With a 2022 Impact Factor of 27.8, Advanced Energy Materials is considered a prime source for the best energy-related research. The journal covers a wide range of topics in energy-related research, including organic and inorganic photovoltaics, batteries and supercapacitors, fuel cells, hydrogen generation and storage, thermoelectrics, water splitting and photocatalysis, solar fuels and thermosolar power, magnetocalorics, and piezoelectronics.
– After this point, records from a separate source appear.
-- ==== Sys2Proof/Laws/EncodeEqns.lean ====
section
/-! SUPPORT. Laws/EncodeEqns: the encoding, the sync field and the length of each instruction of a stream. -/

set_option Elab.async false

namespace Sys2Proof

@[simp] theorem headerOf_one (h : Hdr) (major : BitVec 6) (minor : BitVec 8) (a b c : BitVec 6) (imm : BitVec 18) :
    (Fields.unpack ((one h major minor a b c imm).headD 0)).hdr = h := by simp [one]
@[simp] theorem headerOf_two (h : Hdr) (f : Sem) (major : BitVec 6) (minor : BitVec 8) (a b c : BitVec 6)
    (imm : BitVec 18) (eng : BitVec 24) : (Fields.unpack ((two h f major minor a b c imm eng).headD 0)).hdr = h := by
  simp [two]
@[simp] theorem headerOf_four (h : Hdr) (major : BitVec 6) (minor : BitVec 8) (a b c : BitVec 6) (imm : BitVec 18)
    (p : BitVec 192) : (Fields.unpack ((four h major minor a b c imm p).headD 0)).hdr = h := by simp [four]
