-- ==== Sys2Proof/Laws/Integer.lean ====
section
/-! SUPPORT. Laws/Integer: the integer operations of K in plain arithmetic (R208 to R212). -/

set_option Elab.async false

namespace Sys2Proof.Machine

theorem add_eq (b c : Word) : b + c = BitVec.ofNat 64 (b.toNat + c.toNat) := by
  apply BitVec.eq_of_toNat_eq; simp

theorem mul_eq (b c : Word) : b * c = BitVec.ofNat 64 (b.toNat * c.toNat) := by
  apply BitVec.eq_of_toNat_eq; simp

theorem mulhn_eq (b c : Word) : mulHigh (b.setWidth 128) (c.setWidth 128) = BitVec.ofNat 64 (b.toNat * c.toNat / 2 ^ 64) := by
  unfold mulHigh
  apply BitVec.eq_of_toNat_eq
  have hb := b.isLt; have hc := c.isLt
  have h1 : b.toNat * c.toNat < 2 ^ 128 := by
    calc b.toNat * c.toNat < 2 ^ 64 * 2 ^ 64 := Nat.mul_lt_mul'' hb hc
      _ = 2 ^ 128 := by norm_num
  simp only [BitVec.extractLsb'_toNat, BitVec.toNat_mul, BitVec.toNat_setWidth, BitVec.toNat_ofNat]
  rw [Nat.mod_eq_of_lt (a := b.toNat) (by omega), Nat.mod_eq_of_lt (a := c.toNat) (by omega), Nat.mod_eq_of_lt h1,
    Nat.shiftRight_eq_div_pow]

theorem divS_eq (b c : Word) : divS b c = if c = 0 then BitVec.allOnes 64 else BitVec.ofInt 64 (Int.tdiv b.toInt c.toInt) := by
  unfold divS; split
  · rfl
  · apply BitVec.eq_of_toInt_eq; simp [BitVec.toInt_sdiv]

theorem divU_eq (b c : Word) : divU b c = if c = 0 then BitVec.allOnes 64 else BitVec.ofNat 64 (b.toNat / c.toNat) := by
  unfold divU; split
  · rfl
  · apply BitVec.eq_of_toNat_eq; simp
    rw [Nat.mod_eq_of_lt]; exact lt_of_le_of_lt (Nat.div_le_self _ _) b.isLt

theorem remU_eq (b c : Word) : remU b c = if c = 0 then b else BitVec.ofNat 64 (b.toNat % c.toNat) := by
  unfold remU; split
  · rfl
  · apply BitVec.eq_of_toNat_eq; simp
    rw [Nat.mod_eq_of_lt (a := b.toNat % c.toNat)]; exact lt_of_le_of_lt (Nat.mod_le _ _) b.isLt

theorem shAmt_eq (c : Word) : shAmt c = c.toNat % 64 := by unfold shAmt; simp

theorem shl_eq (b : Word) (n : Nat) : b <<< n = BitVec.ofNat 64 (b.toNat * 2 ^ n) := by
  apply BitVec.eq_of_toNat_eq; simp [Nat.shiftLeft_eq]

theorem shr_eq (b : Word) (n : Nat) : b >>> n = BitVec.ofNat 64 (b.toNat / 2 ^ n) := by
  apply BitVec.eq_of_toNat_eq; simp [Nat.shiftRight_eq_div_pow]
  rw [Nat.mod_eq_of_lt]; exact lt_of_le_of_lt (Nat.div_le_self _ _) b.isLt

theorem sext_eq (i : BitVec 18) : i.signExtend 64 = BitVec.ofInt 64 i.toInt := by
  rw [BitVec.signExtend]

theorem addi_eq (b : Word) (i : BitVec 18) : b + i.signExtend 64 = BitVec.ofInt 64 (b.toInt + i.toInt) := by
  rw [BitVec.ofInt_add, ← sext_eq]; simp

theorem rol_eq (b : Word) (n : Nat) (h : n < 64) : b.rotateLeft n = (b <<< n) ||| (b >>> (64 - n)) := by
  rw [BitVec.rotateLeft_def]; rw [Nat.mod_eq_of_lt h]

theorem sub_eq (b c : Word) : b - c = BitVec.ofInt 64 (b.toInt - c.toInt) := by
  apply BitVec.eq_of_toInt_eq
  rw [BitVec.toInt_sub, BitVec.toInt_ofInt]

theorem remS_eq (b c : Word) : remS b c = if c = 0 then b else BitVec.ofInt 64 (Int.tmod b.toInt c.toInt) := by
  unfold remS; split
  · rfl
  · rw [← BitVec.toInt_srem, BitVec.ofInt_toInt]

theorem sar_eq (b : Word) (n : Nat) : b.sshiftRight n = BitVec.ofInt 64 (b.toInt / 2 ^ n) := by
  have : (b.sshiftRight n).toInt = b.toInt / 2 ^ n := by
    rw [BitVec.toInt_sshiftRight, Int.shiftRight_eq_div_pow]; norm_cast
  rw [← this, BitVec.ofInt_toInt]

theorem mulh_eq (b c : Word) : mulHigh (b.signExtend 128) (c.signExtend 128) = BitVec.ofInt 64 (b.toInt * c.toInt / 2 ^ 64) := by
  unfold mulHigh
  have h1 : (b.signExtend 128 * c.signExtend 128).toInt = b.toInt * c.toInt := by
    rw [BitVec.toInt_mul, BitVec.toInt_signExtend_of_le (by omega), BitVec.toInt_signExtend_of_le (by omega)]
    have hb := BitVec.toInt_lt (x := b); have hb' := BitVec.le_toInt (x := b)
    have hc := BitVec.toInt_lt (x := c); have hc' := BitVec.le_toInt (x := c)
    norm_num at hb hb' hc hc'
    apply Int.bmod_eq_of_le
    · norm_num; nlinarith
    · norm_num; nlinarith
  rw [← h1]
  generalize b.signExtend 128 * c.signExtend 128 = p
  have : (p.sshiftRight 64).toInt = p.toInt / 2 ^ 64 := by
    rw [BitVec.toInt_sshiftRight, Int.shiftRight_eq_div_pow]; norm_cast
  rw [← this]
  show _ = (p.sshiftRight 64).signExtend 64
  apply BitVec.eq_of_getLsbD_eq
  intro i hi
  have h2 : i < 128 := by omega
  have h3 : ¬ 128 ≤ i := by omega
  have h4 : 64 + i < 128 := by omega
  simp [BitVec.getElem_signExtend, BitVec.getElem_sshiftRight, hi, h2, h3, h4]

theorem lih_eq (b : Word) (i : BitVec 18) : (b <<< 18) ||| i.setWidth 64 = BitVec.ofNat 64 (b.toNat * 2 ^ 18 + i.toNat) := by
  apply BitVec.eq_of_getLsbD_eq
  intro j hj
  have := i.isLt
  simp only [BitVec.getLsbD_or, BitVec.getLsbD_shiftLeft, BitVec.getLsbD_setWidth, BitVec.getLsbD_ofNat, hj]
  rw [Nat.mul_comm, Nat.testBit_two_pow_mul_add _ this]
  by_cases h : j < 18
  · simp [h, BitVec.testBit_toNat]
  · have : i.getLsbD j = false := BitVec.getLsbD_of_ge i j (by omega)
    simp [h, BitVec.testBit_toNat, this]

theorem lowMask_bit (n i : Nat) (hi : i < 64) : (lowMask n).getLsbD i = decide (i < n) := by
  unfold lowMask
  split
  · have : i < n := by omega
    rw [BitVec.getLsbD_allOnes]; simp [hi, this]
  · next h =>
    have : (BitVec.twoPow 64 n - 1 : Word) = BitVec.ofNat 64 (2 ^ n - 1) := by
      apply BitVec.eq_of_toNat_eq
      have : 2 ^ n < 2 ^ 64 := Nat.pow_lt_pow_right (by omega) (by omega)
      have h0 : 0 < 2 ^ n := Nat.two_pow_pos n
      rw [BitVec.toNat_sub, BitVec.toNat_twoPow, BitVec.toNat_ofNat, Nat.mod_eq_of_lt this]
      simp; omega
    rw [this, BitVec.getLsbD_ofNat]
    simp [hi, Nat.testBit_two_pow_sub_one]

theorem ext_eq (b : Word) (lo n : Nat) : extBits b lo n = BitVec.ofNat 64 (b.toNat / 2 ^ lo % 2 ^ n) := by
  apply BitVec.eq_of_getLsbD_eq
  intro i hi
  unfold extBits
  rw [BitVec.getLsbD_and, lowMask_bit _ _ hi, BitVec.getLsbD_ofNat, Nat.testBit_mod_two_pow, Nat.testBit_div_two_pow]
  simp [hi, BitVec.testBit_toNat]
  rw [Bool.and_comm, Nat.add_comm]

theorem ins_eq (o b : Word) (lo n : Nat) (h : lo + n ≤ 64) : insBits o b lo n = BitVec.ofNat 64 (o.toNat / 2 ^ (lo + n) * 2 ^ (lo + n) +
        b.toNat % 2 ^ n * 2 ^ lo + o.toNat % 2 ^ lo) := by
  apply BitVec.eq_of_getLsbD_eq
  intro i hi
  have h0 : o.toNat % 2 ^ lo < 2 ^ lo := Nat.mod_lt _ (Nat.two_pow_pos _)
  have h1 : b.toNat % 2 ^ n < 2 ^ n := Nat.mod_lt _ (Nat.two_pow_pos _)
  have e : o.toNat / 2 ^ (lo + n) * 2 ^ (lo + n) + b.toNat % 2 ^ n * 2 ^ lo + o.toNat % 2 ^ lo =
      2 ^ lo * (2 ^ n * (o.toNat / 2 ^ (lo + n)) + b.toNat % 2 ^ n) + o.toNat % 2 ^ lo := by ring
  rw [e, BitVec.getLsbD_ofNat, Nat.testBit_two_pow_mul_add _ h0]
  unfold insBits
  simp only [BitVec.getLsbD_or, BitVec.getLsbD_and, BitVec.getLsbD_not, BitVec.getLsbD_shiftLeft, hi, decide_true, Bool.true_and]
  by_cases a : i < lo
  · simp [a, Nat.testBit_mod_two_pow, BitVec.testBit_toNat]
  · rw [lowMask_bit _ _ (by omega), if_neg a, Nat.testBit_two_pow_mul_add _ h1]
    by_cases c : i - lo < n
    · simp [a, c, Nat.testBit_mod_two_pow, BitVec.testBit_toNat]
    · simp [a, c, Nat.testBit_div_two_pow, BitVec.testBit_toNat]
      congr 1; omega

theorem takeWhile_range' (p : Nat → Bool) (n i : Nat) :
    let m := ((List.range' i n).takeWhile p).length
    m ≤ n ∧ (∀ k < m, p (i + k) = true) ∧ (m < n → p (i + m) = false) := by
  induction n generalizing i with
  | zero => simp
  | succ n ih =>
    rw [List.range'_succ, List.takeWhile_cons]
    by_cases h : p i = true
    · obtain ⟨h1, h2, h3⟩ := ih (i + 1)
      simp only [h, if_true, List.length_cons]
      refine ⟨by omega, ?_, ?_⟩
      · intro k hk
        cases k with
        | zero => simpa using h
        | succ k => have := h2 k (by omega); rwa [show i + (k + 1) = i + 1 + k by omega]
      · intro hm
        have := h3 (by omega)
        rwa [show i + (((List.range' (i+1) n).takeWhile p).length + 1) = i + 1 + ((List.range' (i+1) n).takeWhile p).length by omega]
    · simp [h]

theorem clz_eq (v : Word) : clz64 v = BitVec.ofNat 64 ((List.range 64).takeWhile fun i => !v.getMsbD i).length := by
  unfold clz64
  congr 1
  rw [List.range_eq_range']
  obtain ⟨h1, h2, h3⟩ := takeWhile_range' (fun i => !v.getMsbD i) 64 0
  generalize ((List.range' 0 64).takeWhile fun i => !v.getMsbD i).length = m at h1 h2 h3
  simp only [Nat.zero_add, Bool.not_eq_true', Bool.not_eq_false'] at h2 h3
  have hlt : v.toNat < 2 ^ (64 - m) := by
    apply Nat.lt_pow_two_of_testBit
    intro i hi
    rw [BitVec.testBit_toNat]
    by_cases hi' : i < 64
    · have := h2 (63 - i) (by omega)
      rw [BitVec.getMsbD_eq_getLsbD] at this
      rw [show 64 - 1 - (63 - i) = i by omega] at this
      simpa [show 63 - i < 64 by omega] using this
    · exact BitVec.getLsbD_of_ge _ _ (by omega)
  unfold bitLen
  split
  · next h0 =>
    by_cases hm : m = 64
    · omega
    · have := h3 (by omega)
      have hv : v = 0 := BitVec.eq_of_toNat_eq (by simpa using h0)
      rw [hv] at this; simp at this
  · next h0 =>
    have hm : m < 64 := by
      by_contra hc
      have : m = 64 := by omega
      subst this; simp at hlt; simp [hlt] at h0
    have hb := h3 hm
    rw [BitVec.getMsbD_eq_getLsbD] at hb
    simp only [hm, decide_true, Bool.true_and] at hb
    have hge : 2 ^ (63 - m) ≤ v.toNat := by
      apply Nat.ge_two_pow_of_testBit
      rw [BitVec.testBit_toNat]; rw [show 63 - m = 64 - 1 - m by omega]; exact hb
    have : Nat.log2 v.toNat = 63 - m := by
      rw [Nat.log2_eq_iff h0]; exact ⟨hge, by rwa [show 63 - m + 1 = 64 - m by omega]⟩
    omega

theorem ctzFrom_eq (v : Word) (n i : Nat) : ctzFrom v n i = i + ((List.range' i n).takeWhile fun j => !v.getLsbD j).length := by
  induction n generalizing i with
  | zero => simp [ctzFrom]
  | succ n ih =>
    rw [ctzFrom, List.range'_succ, List.takeWhile_cons]
    split
    · next h => simp [h]
    · next h => simp [h, ih]; omega

theorem ctz_eq (v : Word) : ctz64 v = BitVec.ofNat 64 ((List.range 64).takeWhile fun i => !v.getLsbD i).length := by
  unfold ctz64; rw [ctzFrom_eq, List.range_eq_range']; simp

theorem upFrom_eq (a n : Nat) : upFrom a n = List.range' a n := by
  induction n generalizing a with
  | zero => rfl
  | succ n ih => rw [upFrom, List.range'_succ, ih]

theorem popc_eq (v : Word) : popc64 v = BitVec.ofNat 64 ((List.range 64).filter fun i => v.getLsbD i).length := by
  unfold popc64; rw [upFrom_eq, List.range_eq_range', List.countP_eq_length_filter]

theorem append_toNat {n m : Nat} (x : BitVec n) (y : BitVec m) : (x ++ y).toNat = x.toNat * 2 ^ m + y.toNat := by
  rw [BitVec.toNat_append, ← Nat.shiftLeft_add_eq_or_of_lt y.isLt, Nat.shiftLeft_eq]

theorem bswap_eq (b : Word) : bswap64 b = BitVec.ofNat 64 (leNat (leBytes 8 b.toNat).reverse) := by
  apply BitVec.eq_of_toNat_eq
  unfold bswap64
  have hb := b.isLt
  simp only [leBytes, leNat, List.reverse, List.reverseAux, append_toNat, BitVec.extractLsb'_toNat, BitVec.toNat_ofNat, Nat.shiftRight_eq_div_pow, Nat.div_div_eq_div_mul]
  norm_num only
  omega

end Sys2Proof.Machine
end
The readership of Advanced Energy Materials includes materials scientists, chemists, physicists, and engineers in both academia and industry. The journal is indexed in various databases and collections, such as Advanced Technologies & Aerospace Database, FIZ Karlsruhe, INSPEC (IET), Science Citation Index Expanded, Technology Collection, and Web of Science, among others.